### Exercise
Restate word for word the lines that run from the one containing "module-wide index). -/" to the last line of the data, both ends included.
---*---
/-- The rows of a 32-bit word's major opcode, bits [6:1] (R153, R167). Major 0 is the clause header, and majors 0x1D to 0x3F
are reserved: they have no rows. -/
noncomputable def rowsOfMajor (major : Nat) : List DecodeRow :=
  match major with
  | 1 => rowsInteger
  | 2 => rowsIntegerImm
  | 3 => rowsMultiply
  | 4 => rowsBitField
  | 5 => rowsCompare
  | 6 => rowsFp32
  | 7 => rowsSpecial
  | 8 => rowsConvert
  | 9 => rowsPacked
  | 10 => rowsMove
  | 11 => rowsCrossLane
  | 12 => rowsBranch
  | 13 => rowsJump
  | 14 => rowsExit
  | 15 => rowsLoad
  | 16 => rowsStore
  | 17 => rowsUniform
  | 18 => rowsLagoon
  | 19 => rowsAtomic
  | 20 => rowsFence
  | 21 => rowsBarrier
  | 22 => rowsCopy
  | 23 => rowsMatrix
  | 24 => rowsRow
  | 25 => rowsCollective
  | 26 => rowsLaunch
  | 27 => rowsPower
  | 28 => rowsSystem
  | _ => []

/-- Why a word is not an instruction (R153, R167, R172). -/
inductive DecodeError where
  /-- A 32-bit word of major opcode 0x00: a clause header in an instruction position (R172). -/
  | clauseHeader
  /-- A reserved encoding (R167). -/
  | reserved
  /-- Fewer bytes than the length that bit [0] gives (R153). -/
  | short
  deriving DecidableEq, Repr

/-- Decode a 16-bit form (R155, R156). -/
def decode16 (w : Nat) : Except DecodeError Instr :=
  match decodeRows rowsShort w with
  | some i => .ok i
  | none => .error .reserved

/-- Decode a 32-bit word (R157, R167). -/
noncomputable def decode32 (w : Nat) : Except DecodeError Instr :=
  if w / 2 % 64 = 0 then .error .clauseHeader
  else
    match decodeRows (rowsOfMajor (w / 2 % 64)) w with
    | some i => .ok i
    | none => .error .reserved

/-- Decode the instruction that starts a list of bytes, and answer the rest of them: bit [0] of the first halfword gives the
length, and the bytes are little-endian (R153). -/
noncomputable def decode : List Byte → Except DecodeError (Instr × List Byte)
  | b0 :: b1 :: rest =>
    if b0.toNat % 2 = 0 then (decode16 (b0.toNat + 256 * b1.toNat)).map (·, rest)
    else
      match rest with
      | b2 :: b3 :: rest' =>
        (decode32 (b0.toNat + 256 * b1.toNat + 65536 * b2.toNat + 16777216 * b3.toNat)).map (·, rest')
      | _ => .error .short
  | _ => .error .short

/-- The little-endian bytes of a number (R4). -/
def leBytes : Nat → Nat → List Byte
  | 0, _ => []
  | n + 1, w => BitVec.ofNat 8 w :: leBytes n (w / 256)

/-- The number of little-endian bytes (R4). -/
def ofLeBytes : List Byte → Nat
  | [] => 0
  | b :: bs => b.toNat + 256 * ofLeBytes bs
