-- ==== Sys2Proof/Machine/Ops.lean ====
section
/-! DEFINITION. The named operations on the state: agents and their waves, lanes, registers, system registers, partition events,
issue groups, and taking a cause (R379 to R387) with the return from a handler (R384). -/

namespace Sys2Proof.Machine

open Sys2Proof

/-! Bits. -/

/-- Replace bits `[lo + n - 1 : lo]` of a word. -/
def setBits (w : Word) (lo n v : Nat) : Word :=
  let m : Word := BitVec.ofNat 32 ((2 ^ n - 1) * 2 ^ lo)
  (w &&& ~~~m) ||| BitVec.ofNat 32 (v % 2 ^ n * 2 ^ lo)

/-- Bits `[lo + n - 1 : lo]` of a word, as a number. -/
def bits (w : Word) (lo n : Nat) : Nat := w.toNat / 2 ^ lo % 2 ^ n

/-- The lanes of a mask, in ascending order. -/
def lanesOf (m : LaneMask) : List Nat := (List.range 32).filter fun l => m.getLsbD l

/-- The mask that holds one lane. -/
def laneBit (l : Nat) : LaneMask := BitVec.ofNat 32 (2 ^ l)

/-- The mask of the lanes that pass a test. -/
def maskOf (p : Nat → Bool) : LaneMask := (List.range 32).foldl (fun m l => if p l then m ||| laneBit l else m) 0

/-- The number of lanes of a mask. -/
def laneCount (m : LaneMask) : Nat := (lanesOf m).length

/-- The lowest lane of a mask; 0 for an empty mask. -/
def lowLane (m : LaneMask) : Nat := (lanesOf m).headD 0

/-- The 64-bit value of two words, the lower one first (R62). -/
def pair (lo hi : Word) : DWord := hi ++ lo

/-- The low word of a pair. -/
def loWord (x : DWord) : Word := x.extractLsb' 0 32
/-- The high word of a pair. -/
def hiWord (x : DWord) : Word := x.extractLsb' 32 32

/-! Waves, teams, contexts. -/

/-- The partition of a context. -/
def partOf (ctx : Nat) : Nat := ctx / 2

namespace State

/-- A team, if it exists. -/
def team? (s : State) (t : TeamKey) : Option Team := assocGet s.teams t
/-- Write a team. -/
def putTeam (s : State) (t : TeamKey) (x : Team) : State := { s with teams := assocPut s.teams t x }
/-- A grid, if it is live. -/
def grid? (s : State) (g : GridKey) : Option Grid := assocGet s.grids g
/-- Write a grid. -/
def putGrid (s : State) (g : GridKey) (x : Grid) : State := { s with grids := assocPut s.grids g x }
/-- A context slot. -/
def ctx? (s : State) (c : Nat) : Option Ctx := s.ctxs[c]?
/-- A context slot; the reset one where the number names none. -/
def ctx (s : State) (c : Nat) : Ctx := s.ctxs[c]?.getD Ctx.reset
/-- Write a context slot. -/
def putCtx (s : State) (c : Nat) (x : Ctx) : State := { s with ctxs := s.ctxs.set c x }
/-- A partition; the reset one where the number names none. -/
def part (s : State) (p : Nat) : Part := s.parts[p]?.getD Part.reset
/-- Write a partition. -/
def putPart (s : State) (p : Nat) (x : Part) : State := { s with parts := s.parts.set p x }
/-- A core (R18, module-wide index). -/
def core (s : State) (c : Nat) : Core := s.cores.get {} c
/-- Write a core. -/
def putCore (s : State) (c : Nat) (x : Core) : State := { s with cores := s.cores.put {} c x }
/-- A cluster (module-wide index: 20 · die + cluster). -/
def cluster (s : State) (c : Nat) : Cluster := s.clusters.get {} c
/-- Write a cluster. -/
def putCluster (s : State) (c : Nat) (x : Cluster) : State := { s with clusters := s.clusters.put {} c x }
/-- A die. -/
def die (s : State) (d : Nat) : Die := s.dies[d]?.getD {}
/-- Write a die. -/
def putDie (s : State) (d : Nat) (x : Die) : State := { s with dies := s.dies.set d x }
---*---
### Completed exercise
/-- A core (R18, module-wide index). -/
def core (s : State) (c : Nat) : Core := s.cores.get {} c
/-- Write a core. -/
def putCore (s : State) (c : Nat) (x : Core) : State := { s with cores := s.cores.put {} c x }
/-- A cluster (module-wide index: 20 · die + cluster). -/
def cluster (s : State) (c : Nat) : Cluster := s.clusters.get {} c
/-- Write a cluster. -/
def putCluster (s : State) (c : Nat) (x : Cluster) : State := { s with clusters := s.clusters.put {} c x }
/-- A die. -/
def die (s : State) (d : Nat) : Die := s.dies[d]?.getD {}
/-- Write a die. -/
def putDie (s : State) (d : Nat) (x : Die) : State := { s with dies := s.dies.set d x }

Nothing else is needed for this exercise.